Theoretically, due to faster T₁ relaxation of MM compared to metabolites, metabolites are nulled at a specific TI with an almost fully recovered MM. In practice independently of the type of IR method, small residuals of metabolites are still observed in the metabolite-nulled spectrum due to variability in T₁ relaxation of metabolites as previously mentioned. These residuals strongly depend on the sequence used and its parameters (TE, TR, TI), on the transmit B₁⁺ inhomogeneity and on B₀. Therefore, some studies identified and removed the residuals of the main metabolites such as tCr, NAA, Tau, while others identified additional residuals from tCho, glutamate and glutamine (Glu/Gln) and myo-inositol (Ins) (Appendix 1, Table S4). Residual metabolite signals should be experimentally verified based on: 1) the T₁ relaxation times of the metabolites; 2) acquisition of a series of IR spectra using a full range of TI (i.e. 100–1200 ms) where the evolution of the metabolite intensities changes from negative to positive; and 3) acquisition of an IR spectrum with the selected TI but longer TE (around 40 ms) to confirm the residual metabolite signals^56–58 (Figures 4A and B).

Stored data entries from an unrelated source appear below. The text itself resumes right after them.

/-- Cartouche commits that have applied on all their outputs complete. -/
def Dev.cartsDone (d : Dev) : Dev :=
  let done := d.carts.filter (·.left == 0)
  d.each done (fun d a => d.finish a.port a.session a.seq stOk 4) |> fun d => { d with carts := d.carts.filter (·.left != 0) }

/-- Commits apply at once on the outputs that run no raster, and those with nothing left complete (07 R181). -/
def Dev.settleCommits (d : Dev) : Dev :=
  let d := d.each outputNumbers fun d o =>
    if (d.out o).raster then d
    else
      let d := if d.commits.any fun a => bit a.left o then d.applyCommits o else d
      d.applyCarts o
  d.commitsDone.cartsDone

/-! ### LAYER_COMMIT (07 R180) -/

/-- The target frame of an output: its next commit point, or the first frame of an enable. -/
def Dev.targetFrame (d : Dev) (p : Plan) (o : Nat) : Nat :=
  if (d.outAfter p o).en && !(d.outF o).en then 0 else (d.out o).cpNext

/-- A checked commit is armed. -/
def Dev.arm (d : Dev) (port session seq ten : Nat) (mediator : Bool) (p : Plan) : Dev :=
  { d with commits := d.commits ++ [{ port, session, seq, tenancy := ten, mediator, mask := p.mask, left := p.mask % 256, outs := p.outs,
                                      layers := p.layers }] }

/-- LAYER_COMMIT: checked as a whole, armed, and accepted at phase 2 with the target frame of each output. -/
def layerCommitOp (c : Ctx) (mask : Nat) (d : Dev) : Answer :=
  let all := c.ses.mediator && c.act == 0
  let p := d.plan mask all c.act
  checked (d.commitChecks p c.act) d fun d =>
    let frames := outputNumbers.flatMap fun o => u64 (if bit mask o then d.targetFrame p o else 0)
    (some (rAccepted 2 frames), d.arm c.ses.port c.ses.sid c.seq c.act all p)

/-! ### The cartouche opcodes (07 R187, R190) -/

/-- The issuer owns the cartouche of an output: owner 0 stands for the mediator sessions. -/
def Ctx.ownsCart (c : Ctx) (d : Dev) (o : Nat) : Bool :=
  if d.cartOwner o = 0 then c.ses.mediator && c.act == 0 else c.act == d.cartOwner o

/-- The descriptor banks of an output that are in force or armed. -/
def Dev.cartBanks (d : Dev) (o : Nat) : List Nat := (d.out o).cartBank :: (d.carts.filter fun a => bit a.left o).map (·.bank)

/-- The range of the pixel store that a rectangle references: its first byte and length. -/
def rectRange (r : Nat × Nat × Nat × Nat × Nat) : Nat × Nat := (r.2.2.2.2, r.2.2.1 * r.2.2.2.1)

/-- The checks that every cartouche opcode makes first. -/
def cartGate (c : Ctx) (outs : List Nat) (d : Dev) : List (Bool × Nat) :=
  [(outs.any fun o => !d.present (4 + plateOf o), stUnitAbsent), (outs.any fun o => !c.ownsCart d o, stNotPermitted)]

Ideally, MM spectra in vivo should be acquired from reasonably small VOIs using high-quality B₀ shimming to optimize the spectral resolution, SNR, water suppression, and minimize baseline distortions or subcutaneous lipid contamination. The contamination of MM spectra by the residual metabolite signals can be efficiently reduced by shortening of TR in the single IR method. The use of a short TR leads to partial saturation of magnetization of metabolites with longer T₁, which reduces the sensitivity of metabolite nulling to T₁ differences^56,58,59. Moreover, TR shortening improves the SNR efficiency for a fixed measuring time.

Figure 4:

A) A series of IR spectra from rat brain in vivo with TI ranging from 420 to 1000 ms revealing the evolution of metabolite intensities as a function of TI (all the spectra were acquired with TE/TR=2.8/2500 ms at 9.4 T using the SPECIAL sequence in a voxel of 3×3×3mm³ centered in the hippocampus); B) Spectra acquired with a selected TI (750 ms) and TE of 2.8 ms (taken from A) as well as with TE of 40 ms (5x magnified, TE=40 ms spectrum from 2.2–3.8 ppm is shown on the top); C) Original spectra acquired at TI of 750 ms and TE of 2.8 ms (shown in black), estimated fits of the residual metabolites using AMARES (shown in red), and the residue obtained after subtraction of the estimated metabolite signals from the original spectrum (shown in blue). All spectra were acquired in vivo in the rat brain at 9.4 T.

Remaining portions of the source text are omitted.